■ Working data
def Touches.haveSend : Touch :=
  { regs := [F.WARP_STATUS_RATE_CLAMPED, F.WARP_STATUS_SLEW_ACTIVE, F.SLEW_NS, F.TR_EVENT_SPAWN_DROP,
      F.SK_STATUS_BURST_FREE_KIB, F.SK_EVENT, F.SKS_SEQ, F.SKS_STATUS_RESIDENT, F.SKS_OVERWRITE, F.CS_STATUS_STATE,
      F.CS_EVENT, F.LOOM_EVENT, F.LOOM_EVT_OVF, F.LOOM_OVF_ROUTE, F.ODO_OUT, F.ODO_OUT_SAT, F.VR_VALUE,
      F.SCHED_STATUS_FREE_SLOTS, F.SCHED_STATUS_INFLIGHT, F.SCHED_EVENT, F.SCHED_DISPATCH_CNT,
      F.SCHED_EVT_UNBOUND_CNT, F.SCHED_TEMPLATE_MISS_CNT, F.PS_USED, F.HQ_DEPTH, F.HQ_MAXDEPTH, F.HQ_PUSH_CNT,
      F.HQ_BUSY_CNT, F.SH_STATUS_STATE, F.SH_STATUS_SLOT, F.SH_LOAD, F.LVL_RDY_DEPTH, F.LVL_WAIT_AVG, F.LVL_HIST,
      F.FLOW_STATE_IN_SERVICE, F.FLOW_STATE_PENDING, F.CP_EVENT, F.RJ_STATE, F.RING_STATUS_BREAK_POS, F.RING_EVENT,
      F.RING_RX_LAST, F.RING_AUTH_CNT, F.RING_MBX_STATUS_RSP_LEN, F.RING_MBX_STATUS_STATE, F.RING_MBX_RX,
      F.RS_ST_STATUS_OK, F.RS_ST_STATUS_REVERSE_FED, F.RS_ST_STATUS_MISS_RUN, F.RS_ST_STATUS_LAST_STATUS,
      F.PWR_STATUS_WAKE_PEND, F.PWR_STATUS_PHASE, F.PWR_STATUS_STATE, F.PWR_WAKE_SRC, F.PWR_WAKE_MERGED, F.PWR_RES,
      F.PWR_ENTRIES, F.MSIX_PBA],
    parts := [.warp, .skein, .cells, .fio, .treadles, .trig, .loom, .sched, .tandem, .host, .boot, .power, .rings, .sram, .dram, .dlm, .freeCtr] }

def Touches.statusSend : Touch :=
  { regs := [F.WARP_STATUS_RATE_CLAMPED, F.WARP_STATUS_SLEW_ACTIVE, F.SLEW_NS], parts := [.warp, .tandem] }

def Touches.timeSend : Touch :=
  { regs := [F.WARP_STATUS_RATE_CLAMPED, F.WARP_STATUS_SLEW_ACTIVE, F.SLEW_NS], parts := [.warp, .tandem] }

def Touches.commitDeadline : Touch :=
  { regs := [F.WARP_STATUS_RATE_CLAMPED, F.WARP_STATUS_SLEW_ACTIVE, F.SLEW_NS, F.SK_STATUS_BURST_FREE_KIB, F.SK_EVENT,
      F.SKS_SEQ, F.SKS_STATUS_RESIDENT, F.SKS_OVERWRITE, F.TD_EVENT, F.MSIX_PBA],
    parts := [.warp, .skein, .tandem, .host] }

def Touches.syncInstant : Touch :=
  { regs := [F.WARP_STATUS_RATE_CLAMPED, F.WARP_STATUS_SLEW_ACTIVE, F.SLEW_NS], parts := [.warp, .tandem] }

def Touches.catchUpDone : Touch :=
  { regs := [F.WARP_STATUS_RATE_CLAMPED, F.WARP_STATUS_SLEW_ACTIVE, F.SLEW_NS, F.LC_CTRL_MODE, F.LC_CTRL_ENABLE,
      F.LC_STATUS_EVT_ARMED, F.LC_STATUS_DWELL_WAIT, F.LC_STATUS_ACTIVE_BANK, F.LC_STATUS_SAT_LO,
      F.LC_STATUS_SAT_HI, F.LC_STATUS_LEVEL, F.LC_C_STATE, F.LC_SUP_STATUS_OK_RUN, F.LC_SUP_STATUS_VIOL_RUN,
      F.LC_SUP_STATUS_SUP_STATE, F.TR_STATUS_PAUSE_CAUSE, F.TR_STATUS_STATE, F.TR_STEPS_CUR_STEP, F.TR_COMMIT,
      F.TR_COND, F.PG_CTRL, F.PG_STATUS_RUNNING, F.PG_STATUS_DWELL, F.PG_STATUS_LIMITS_PENDING, F.PG_STATUS_DONE,
      F.PG_TARGET, F.PG_VMAX, F.PG_WIN_M2, F.PG_WIN_M1, F.PG_SHADOW_TARGET, F.PG_SHADOW_VMAX, F.PG_SHADOW_WIN_M2,
      F.PG_SHADOW_WIN_M1, F.PG_SP, F.PG_SP_DOT, F.PG_Q, F.AX_CTRL_ENABLE, F.AX_STATUS_HOMED, F.AX_STATUS_STATE,
      F.AX_POS, F.ODO_OUT, F.ODO_OUT_SAT, F.CP_STATUS_STATE, F.RJ_STATE, F.TD_STATUS_SYNC_PHASE,
      F.PWR_STATUS_LOOM_ON, F.PWR_STATUS_PHASE, F.PWR_STATUS_TARGET, F.PWR_STATUS_STATE, F.PWR_RES, F.PWR_ENTRIES],
    parts := [.warp, .cells, .fio, .treadles, .gens, .axes, .loom, .cyc, .power, .sram, .dram, .dlm] }
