-- ==== Sys2Proof/Safety.lean ====
section
/-! DEFINITION.  What a sound state is, in the terms that statements use. -/

namespace Sys2Proof.Machine

open Sys2Proof

/-- The memories and the register file are in canonical form: addresses, register numbers and
instance numbers rise strictly, and no memory lists a byte that reads as an unlisted one.  States
that hold the same are then equal. -/
def State.canonical (s : State) : Bool :=
  s.sram.wf && s.dram.wf && s.dlm.wf && s.regs.wf && s.regs.entries.all (fun e => e.2.wf)

/-- What a command keeps: the queue `q` of the commands behind it, the canonical form, and every
free value that has been drawn (`n` of them) stays drawn, so that none is drawn twice. -/
def Kept (q : List Instr) (n : Nat) (s : State) : Prop := s.pending = q ∧ n ≤ s.freeCtr ∧ s.canonical = true

/-- A host write at BAR0 offset `off` is admitted and takes effect at once: the device is not booting,
or the register's block takes writes then (18 R431), the register belongs to no covered partition
of a Tandem pair (14 R356), and no accepted command waits for the object of a command register (18 R439). -/
def State.admits (s : State) (off : Nat) : Bool :=
  (!s.on F.HOST_STATUS_BOOTING || bootOpen off) && !(s.regPartition off).any s.covered && (commandObject off).all (fun o => (s.waiting o).isEmpty)

/-- A host command with OPCODE `opcode` and fitting arguments stands at the head of the queue of object `obj`
and may execute now: it was accepted whole, the device is not booting, EXPECT is the state found (18
R440), and no Tandem partner is to be asked (14 R356). -/
def State.mayExecute (s : State) (opcode obj : Nat) (args : HostCmd → Bool) : Bool :=
  match s.waiting obj with
  | [] => false
  | c :: _ => c.write.isNone && c.opcode == opcode && c.status == 0 && args c && (!s.on F.HOST_STATUS_BOOTING || bootCommand opcode) &&
    (c.kind == 0 || s.expected obj c.kind == c.expect) && !(decide (obj < 16) && s.covered obj)

/-- The command behind the head of the queue of object `obj`, if there is one, was accepted whole, so that
the answer given last is the head's: a malformed one would complete at once after it (18 R440). -/
def State.nextFits (s : State) (obj : Nat) : Bool := ((s.waiting obj).drop 1).head?.all (fun c => c.status == 0)

/-- Command `c` executed in `s` answers a next state, of which `P` holds. -/
def Ends (c : Instr) (s : State) (P : State → Prop) : Prop := ∃ u, exec c s = .next u ∧ P u

end Sys2Proof.Machine
end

■ Task brief
Every line of the data should be output exactly as it was given.

■ Exercise answer
def Touches.haveSend : Touch :=
  { regs := [F.WARP_STATUS_RATE_CLAMPED, F.WARP_STATUS_SLEW_ACTIVE, F.SLEW_NS, F.TR_EVENT_SPAWN_DROP,
      F.SK_STATUS_BURST_FREE_KIB, F.SK_EVENT, F.SKS_SEQ, F.SKS_STATUS_RESIDENT, F.SKS_OVERWRITE, F.CS_STATUS_STATE,
      F.CS_EVENT, F.LOOM_EVENT, F.LOOM_EVT_OVF, F.LOOM_OVF_ROUTE, F.ODO_OUT, F.ODO_OUT_SAT, F.VR_VALUE,
      F.SCHED_STATUS_FREE_SLOTS, F.SCHED_STATUS_INFLIGHT, F.SCHED_EVENT, F.SCHED_DISPATCH_CNT,
      F.SCHED_EVT_UNBOUND_CNT, F.SCHED_TEMPLATE_MISS_CNT, F.PS_USED, F.HQ_DEPTH, F.HQ_MAXDEPTH, F.HQ_PUSH_CNT,
      F.HQ_BUSY_CNT, F.SH_STATUS_STATE, F.SH_STATUS_SLOT, F.SH_LOAD, F.LVL_RDY_DEPTH, F.LVL_WAIT_AVG, F.LVL_HIST,
      F.FLOW_STATE_IN_SERVICE, F.FLOW_STATE_PENDING, F.CP_EVENT, F.RJ_STATE, F.RING_STATUS_BREAK_POS, F.RING_EVENT,
      F.RING_RX_LAST, F.RING_AUTH_CNT, F.RING_MBX_STATUS_RSP_LEN, F.RING_MBX_STATUS_STATE, F.RING_MBX_RX,
      F.RS_ST_STATUS_OK, F.RS_ST_STATUS_REVERSE_FED, F.RS_ST_STATUS_MISS_RUN, F.RS_ST_STATUS_LAST_STATUS,
      F.PWR_STATUS_WAKE_PEND, F.PWR_STATUS_PHASE, F.PWR_STATUS_STATE, F.PWR_WAKE_SRC, F.PWR_WAKE_MERGED, F.PWR_RES,
      F.PWR_ENTRIES, F.MSIX_PBA],
    parts := [.warp, .skein, .cells, .fio, .treadles, .trig, .loom, .sched, .tandem, .host, .boot, .power, .rings, .sram, .dram, .dlm, .freeCtr] }

def Touches.statusSend : Touch :=
  { regs := [F.WARP_STATUS_RATE_CLAMPED, F.WARP_STATUS_SLEW_ACTIVE, F.SLEW_NS], parts := [.warp, .tandem] }

def Touches.timeSend : Touch :=
  { regs := [F.WARP_STATUS_RATE_CLAMPED, F.WARP_STATUS_SLEW_ACTIVE, F.SLEW_NS], parts := [.warp, .tandem] }

def Touches.commitDeadline : Touch :=
  { regs := [F.WARP_STATUS_RATE_CLAMPED, F.WARP_STATUS_SLEW_ACTIVE, F.SLEW_NS, F.SK_STATUS_BURST_FREE_KIB, F.SK_EVENT,
      F.SKS_SEQ, F.SKS_STATUS_RESIDENT, F.SKS_OVERWRITE, F.TD_EVENT, F.MSIX_PBA],
    parts := [.warp, .skein, .tandem, .host] }

def Touches.syncInstant : Touch :=
  { regs := [F.WARP_STATUS_RATE_CLAMPED, F.WARP_STATUS_SLEW_ACTIVE, F.SLEW_NS], parts := [.warp, .tandem] }

def Touches.catchUpDone : Touch :=
  { regs := [F.WARP_STATUS_RATE_CLAMPED, F.WARP_STATUS_SLEW_ACTIVE, F.SLEW_NS, F.LC_CTRL_MODE, F.LC_CTRL_ENABLE,
      F.LC_STATUS_EVT_ARMED, F.LC_STATUS_DWELL_WAIT, F.LC_STATUS_ACTIVE_BANK, F.LC_STATUS_SAT_LO,
      F.LC_STATUS_SAT_HI, F.LC_STATUS_LEVEL, F.LC_C_STATE, F.LC_SUP_STATUS_OK_RUN, F.LC_SUP_STATUS_VIOL_RUN,
      F.LC_SUP_STATUS_SUP_STATE, F.TR_STATUS_PAUSE_CAUSE, F.TR_STATUS_STATE, F.TR_STEPS_CUR_STEP, F.TR_COMMIT,
      F.TR_COND, F.PG_CTRL, F.PG_STATUS_RUNNING, F.PG_STATUS_DWELL, F.PG_STATUS_LIMITS_PENDING, F.PG_STATUS_DONE,
      F.PG_TARGET, F.PG_VMAX, F.PG_WIN_M2, F.PG_WIN_M1, F.PG_SHADOW_TARGET, F.PG_SHADOW_VMAX, F.PG_SHADOW_WIN_M2,
      F.PG_SHADOW_WIN_M1, F.PG_SP, F.PG_SP_DOT, F.PG_Q, F.AX_CTRL_ENABLE, F.AX_STATUS_HOMED, F.AX_STATUS_STATE,
      F.AX_POS, F.ODO_OUT, F.ODO_OUT_SAT, F.CP_STATUS_STATE, F.RJ_STATE, F.TD_STATUS_SYNC_PHASE,
      F.PWR_STATUS_LOOM_ON, F.PWR_STATUS_PHASE, F.PWR_STATUS_TARGET, F.PWR_STATUS_STATE, F.PWR_RES, F.PWR_ENTRIES],
    parts := [.warp, .cells, .fio, .treadles, .gens, .axes, .loom, .cyc, .power, .sram, .dram, .dlm] }
-- ==== Sys2Proof/Safety.lean ====
section
/-! DEFINITION.  What a sound state is, in the terms that statements use. -/

namespace Sys2Proof.Machine

open Sys2Proof

/-- The memories and the register file are in canonical form: addresses, register numbers and
instance numbers rise strictly, and no memory lists a byte that reads as an unlisted one.  States
that hold the same are then equal. -/
def State.canonical (s : State) : Bool :=
  s.sram.wf && s.dram.wf && s.dlm.wf && s.regs.wf && s.regs.entries.all (fun e => e.2.wf)

/-- What a command keeps: the queue `q` of the commands behind it, the canonical form, and every
free value that has been drawn (`n` of them) stays drawn, so that none is drawn twice. -/
def Kept (q : List Instr) (n : Nat) (s : State) : Prop := s.pending = q ∧ n ≤ s.freeCtr ∧ s.canonical = true

/-- A host write at BAR0 offset `off` is admitted and takes effect at once: the device is not booting,
or the register's block takes writes then (18 R431), the register belongs to no covered partition
of a Tandem pair (14 R356), and no accepted command waits for the object of a command register (18 R439). -/
def State.admits (s : State) (off : Nat) : Bool :=
  (!s.on F.HOST_STATUS_BOOTING || bootOpen off) && !(s.regPartition off).any s.covered && (commandObject off).all (fun o => (s.waiting o).isEmpty)

/-- A host command with OPCODE `opcode` and fitting arguments stands at the head of the queue of object `obj`
and may execute now: it was accepted whole, the device is not booting, EXPECT is the state found (18
R440), and no Tandem partner is to be asked (14 R356). -/
def State.mayExecute (s : State) (opcode obj : Nat) (args : HostCmd → Bool) : Bool :=
  match s.waiting obj with
  | [] => false
  | c :: _ => c.write.isNone && c.opcode == opcode && c.status == 0 && args c && (!s.on F.HOST_STATUS_BOOTING || bootCommand opcode) &&
    (c.kind == 0 || s.expected obj c.kind == c.expect) && !(decide (obj < 16) && s.covered obj)

/-- The command behind the head of the queue of object `obj`, if there is one, was accepted whole, so that
the answer given last is the head's: a malformed one would complete at once after it (18 R440). -/
def State.nextFits (s : State) (obj : Nat) : Bool := ((s.waiting obj).drop 1).head?.all (fun c => c.status == 0)

/-- Command `c` executed in `s` answers a next state, of which `P` holds. -/
def Ends (c : Instr) (s : State) (P : State → Prop) : Prop := ∃ u, exec c s = .next u ∧ P u

end Sys2Proof.Machine
end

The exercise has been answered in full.